Reproduce the data in full, exactly.

Saved entries
_ _ _ _

theorem segBroadcast_offered (s : State) (g : Nat) : Offered s (segBroadcast s g) := by
  unfold segBroadcast sendG
  dsimp only
  split
  · exact Offered.trans (t := { s with tokens := tset 4 (stopKey ⟨g, 30⟩) (tokensOf s ⟨g, 30⟩ - 1) s.tokens }) ⟨rfl, fun _ _ _ _ => rfl⟩ (inject_offered ..)
  · rw [if_neg (by decide)]
    exact Offered.trans (t := { s with gHeld := s.gHeld ++ [{ cmd := .pwr, src := ⟨g, 30⟩, dst := ⟨15, 28⟩, cls := .g, arg := g, holder := 1 }] })
      ⟨rfl, fun _ _ _ _ => rfl⟩ (offered_incFab ..)

/-- The state a segment has, and the RIMSTATs of its two stacks show. -/
def SegShown (g x : Nat) (t : State) : Prop := segState t g = x ∧ rgF t .rimstat g 2 0 = x ∧ rgF t .rimstat ((g + 1) % 12) 2 0 = x

theorem setSeg_shown {g x : Nat} (hx : x < 8) (s : State) : SegShown g x (setSeg s g x) := by
  have hmod : x % 8 = x := Nat.mod_eq_of_lt hx
  refine ⟨tget_tset_same _, ?_, ?_⟩
  · refine (rgF_setRgF_index (by omega)).trans ?_
    exact (rgF_setRgF_same _ _ _ _ _ _ (by decide) (by decide)).trans hmod
  · exact (rgF_setRgF_same _ _ _ _ _ _ (by decide) (by decide)).trans hmod

theorem setSeg_rimctl {g : Nat} (hg : g < 12) (s : State) (x : Nat) : rgF (setSeg s g x) .rimctl g 0 0 = rgF s .rimctl g 0 0 :=
  (rgF_setRgF_name (by decide) (by omega) (by omega)).trans (rgF_setRgF_name (by decide) (by omega) (by omega))

theorem SegShown.offered {g x : Nat} (hg : g < 12) (h : SegShown g x s) (ho : Offered s t) : SegShown g x t := by
  obtain ⟨h1, h2, h3⟩ := h
  exact ⟨(ho.seg g).trans h1, (ho.rgF (by omega) (by decide) ..).trans h2, (ho.rgF (by omega) (by decide) ..).trans h3⟩

/-- A segment takes the state that RIMCTL.FENCE asks for, and every rim stop is told. -/
theorem rimWrite_spec {g : Nat} {b : Bool} (hg : g < 12) (h : (b = true ∧ segState s g = 0) ∨ (b = false ∧ segState s g = 3)) :
    SegShown g (if b then 1 else 4) (rimWrite s g b) ∧ SegTold g (rimWrite s g b) ∧ rgF (rimWrite s g b) .rimctl g 0 0 = b.toNat := by
  obtain ⟨u, hu⟩ : ∃ u, setRgF s .rimctl g 0 0 b.toNat = u := ⟨_, rfl⟩
  have hctl : rgF u .rimctl g 0 0 = b.toNat := by
    rw [← hu, rgF_setRgF_same _ _ _ _ _ _ (by decide) (by decide)]
    cases b <;> rfl
  have hseg : segState u g = segState s g := hu ▸ rfl
  have hrun : rimWrite s g b = segBroadcast (setSeg u g (if b then 1 else 4)) g := by
    rw [rimWrite, hu, hseg]
    rcases h with ⟨rfl, h0⟩ | ⟨rfl, h3⟩
    · rw [if_pos ⟨rfl, h0⟩]
      rfl
    · rw [if_neg (by simp), if_pos ⟨rfl, h3⟩]
      rfl
  have hoff := segBroadcast_offered (setSeg u g (if b then 1 else 4)) g
  rw [hrun]
  refine ⟨(setSeg_shown (by cases b <;> decide) u).offered hg hoff, segBroadcast_told .., ?_⟩
  exact (hoff.rgF (by omega) (by decide) ..).trans ((setSeg_rimctl hg ..).trans hctl)

theorem foldl_release_get (g : Nat) : ∀ (l : List Nat) (t : Tab Bool) (d : Nat), (d ∈ l ∨ tget false (g * 12 + d) t = false) →
    tget false (g * 12 + d) (l.foldl (fun t d => tset false (g * 12 + d) false t) t) = false
  | [], _, _, h => h.resolve_left List.not_mem_nil
  | a :: l, t, d, h => by
    refine foldl_release_get g l _ d ?_
    by_cases ha : d = a
    · exact .inr (ha ▸ tget_tset_same _)
    · exact h.imp (fun hm => (List.mem_cons.mp hm).resolve_left ha) fun hf => (tget_tset_ne (by omega) _).trans hf

theorem releaseHold_free (s : State) (g : Nat) {d : Nat} (hd : d < 12) : tget false (g * 12 + d) (releaseHold s g).rimHold = false :=
  foldl_release_get g _ _ _ (.inl (List.mem_range.mpr hd))

theorem SegShown.release {g x : Nat} (h : SegShown g x s) : SegShown g x (releaseHold s g) := by
  obtain ⟨h1, h2, h3⟩ := h
  exact ⟨h1, h2, h3⟩

theorem releaseHold_net (s : State) (g : Nat) : (releaseHold s g).net = s.net := rfl

theorem rimDrained_drained {g : Nat} (h1 : segState s g = 1) (hh : allHold s g = true) (hb : rimBusy s false = false) : rimDrained s g = setSeg s g 2 :=
  if_pos ⟨h1, hh, by rw [hb]; rfl⟩

theorem rimDrained_fenced {g : Nat} (hg : g < 12) (h2 : segState s g = 2) (hc : rgF s .rimctl g 0 0 = 1) : rimDrained s g = releaseHold (setSeg s g 3) g := by
  have hctl : rgF (releaseHold (setSeg s g 3) g) .rimctl g 0 0 = 1 := (setSeg_rimctl hg s 3).trans hc
  rw [rimDrained, if_neg (by omega), if_pos h2]
  dsimp only
  rw [hctl, if_neg (by decide)]

theorem rimDrained_rejoined {g : Nat} (hg : g < 12) (h4 : segState s g = 4) (hh : allHold s g = true) (hb : rimBusy s true = false)
    (hc : rgF s .rimctl g 0 0 = 0) : rimDrained s g = releaseHold (setSeg s g 0) g := by
  have hctl : rgF (releaseHold (setSeg s g 0) g) .rimctl g 0 0 = 0 := (setSeg_rimctl hg s 0).trans hc
  rw [rimDrained, if_neg (by omega), if_neg (by omega), if_pos ⟨h4, hh, by rw [hb]; rfl⟩]
  dsimp only
  rw [hctl, if_neg (by decide)]

end

theorem Arrived.seg {s t : State} (h : Arrived s t) : t.seg = s.seg := by rw [← h.rest]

_ _ _ _

Task solution >>
theorem segBroadcast_offered (s : State) (g : Nat) : Offered s (segBroadcast s g) := by
  unfold segBroadcast sendG
  dsimp only
  split
  · exact Offered.trans (t := { s with tokens := tset 4 (stopKey ⟨g, 30⟩) (tokensOf s ⟨g, 30⟩ - 1) s.tokens }) ⟨rfl, fun _ _ _ _ => rfl⟩ (inject_offered ..)
  · rw [if_neg (by decide)]
    exact Offered.trans (t := { s with gHeld := s.gHeld ++ [{ cmd := .pwr, src := ⟨g, 30⟩, dst := ⟨15, 28⟩, cls := .g, arg := g, holder := 1 }] })
      ⟨rfl, fun _ _ _ _ => rfl⟩ (offered_incFab ..)

/-- The state a segment has, and the RIMSTATs of its two stacks show. -/
def SegShown (g x : Nat) (t : State) : Prop := segState t g = x ∧ rgF t .rimstat g 2 0 = x ∧ rgF t .rimstat ((g + 1) % 12) 2 0 = x

theorem setSeg_shown {g x : Nat} (hx : x < 8) (s : State) : SegShown g x (setSeg s g x) := by
  have hmod : x % 8 = x := Nat.mod_eq_of_lt hx
  refine ⟨tget_tset_same _, ?_, ?_⟩
  · refine (rgF_setRgF_index (by omega)).trans ?_
    exact (rgF_setRgF_same _ _ _ _ _ _ (by decide) (by decide)).trans hmod
  · exact (rgF_setRgF_same _ _ _ _ _ _ (by decide) (by decide)).trans hmod

theorem setSeg_rimctl {g : Nat} (hg : g < 12) (s : State) (x : Nat) : rgF (setSeg s g x) .rimctl g 0 0 = rgF s .rimctl g 0 0 :=
  (rgF_setRgF_name (by decide) (by omega) (by omega)).trans (rgF_setRgF_name (by decide) (by omega) (by omega))

theorem SegShown.offered {g x : Nat} (hg : g < 12) (h : SegShown g x s) (ho : Offered s t) : SegShown g x t := by
  obtain ⟨h1, h2, h3⟩ := h
  exact ⟨(ho.seg g).trans h1, (ho.rgF (by omega) (by decide) ..).trans h2, (ho.rgF (by omega) (by decide) ..).trans h3⟩

/-- A segment takes the state that RIMCTL.FENCE asks for, and every rim stop is told. -/
theorem rimWrite_spec {g : Nat} {b : Bool} (hg : g < 12) (h : (b = true ∧ segState s g = 0) ∨ (b = false ∧ segState s g = 3)) :
    SegShown g (if b then 1 else 4) (rimWrite s g b) ∧ SegTold g (rimWrite s g b) ∧ rgF (rimWrite s g b) .rimctl g 0 0 = b.toNat := by
  obtain ⟨u, hu⟩ : ∃ u, setRgF s .rimctl g 0 0 b.toNat = u := ⟨_, rfl⟩
  have hctl : rgF u .rimctl g 0 0 = b.toNat := by
    rw [← hu, rgF_setRgF_same _ _ _ _ _ _ (by decide) (by decide)]
    cases b <;> rfl
  have hseg : segState u g = segState s g := hu ▸ rfl
  have hrun : rimWrite s g b = segBroadcast (setSeg u g (if b then 1 else 4)) g := by
    rw [rimWrite, hu, hseg]
    rcases h with ⟨rfl, h0⟩ | ⟨rfl, h3⟩
    · rw [if_pos ⟨rfl, h0⟩]
      rfl
    · rw [if_neg (by simp), if_pos ⟨rfl, h3⟩]
      rfl
  have hoff := segBroadcast_offered (setSeg u g (if b then 1 else 4)) g
  rw [hrun]
  refine ⟨(setSeg_shown (by cases b <;> decide) u).offered hg hoff, segBroadcast_told .., ?_⟩
  exact (hoff.rgF (by omega) (by decide) ..).trans ((setSeg_rimctl hg ..).trans hctl)

theorem foldl_release_get (g : Nat) : ∀ (l : List Nat) (t : Tab Bool) (d : Nat), (d ∈ l ∨ tget false (g * 12 + d) t = false) →
    tget false (g * 12 + d) (l.foldl (fun t d => tset false (g * 12 + d) false t) t) = false
  | [], _, _, h => h.resolve_left List.not_mem_nil
  | a :: l, t, d, h => by
    refine foldl_release_get g l _ d ?_
    by_cases ha : d = a
    · exact .inr (ha ▸ tget_tset_same _)
    · exact h.imp (fun hm => (List.mem_cons.mp hm).resolve_left ha) fun hf => (tget_tset_ne (by omega) _).trans hf

theorem releaseHold_free (s : State) (g : Nat) {d : Nat} (hd : d < 12) : tget false (g * 12 + d) (releaseHold s g).rimHold = false :=
  foldl_release_get g _ _ _ (.inl (List.mem_range.mpr hd))

theorem SegShown.release {g x : Nat} (h : SegShown g x s) : SegShown g x (releaseHold s g) := by
  obtain ⟨h1, h2, h3⟩ := h
  exact ⟨h1, h2, h3⟩

theorem releaseHold_net (s : State) (g : Nat) : (releaseHold s g).net = s.net := rfl

theorem rimDrained_drained {g : Nat} (h1 : segState s g = 1) (hh : allHold s g = true) (hb : rimBusy s false = false) : rimDrained s g = setSeg s g 2 :=
  if_pos ⟨h1, hh, by rw [hb]; rfl⟩

theorem rimDrained_fenced {g : Nat} (hg : g < 12) (h2 : segState s g = 2) (hc : rgF s .rimctl g 0 0 = 1) : rimDrained s g = releaseHold (setSeg s g 3) g := by
  have hctl : rgF (releaseHold (setSeg s g 3) g) .rimctl g 0 0 = 1 := (setSeg_rimctl hg s 3).trans hc
  rw [rimDrained, if_neg (by omega), if_pos h2]
  dsimp only
  rw [hctl, if_neg (by decide)]

theorem rimDrained_rejoined {g : Nat} (hg : g < 12) (h4 : segState s g = 4) (hh : allHold s g = true) (hb : rimBusy s true = false)
    (hc : rgF s .rimctl g 0 0 = 0) : rimDrained s g = releaseHold (setSeg s g 0) g := by
  have hctl : rgF (releaseHold (setSeg s g 0) g) .rimctl g 0 0 = 0 := (setSeg_rimctl hg s 0).trans hc
  rw [rimDrained, if_neg (by omega), if_neg (by omega), if_pos ⟨h4, hh, by rw [hb]; rfl⟩]
  dsimp only
  rw [hctl, if_neg (by decide)]

end

theorem Arrived.seg {s t : State} (h : Arrived s t) : t.seg = s.seg := by rw [← h.rest]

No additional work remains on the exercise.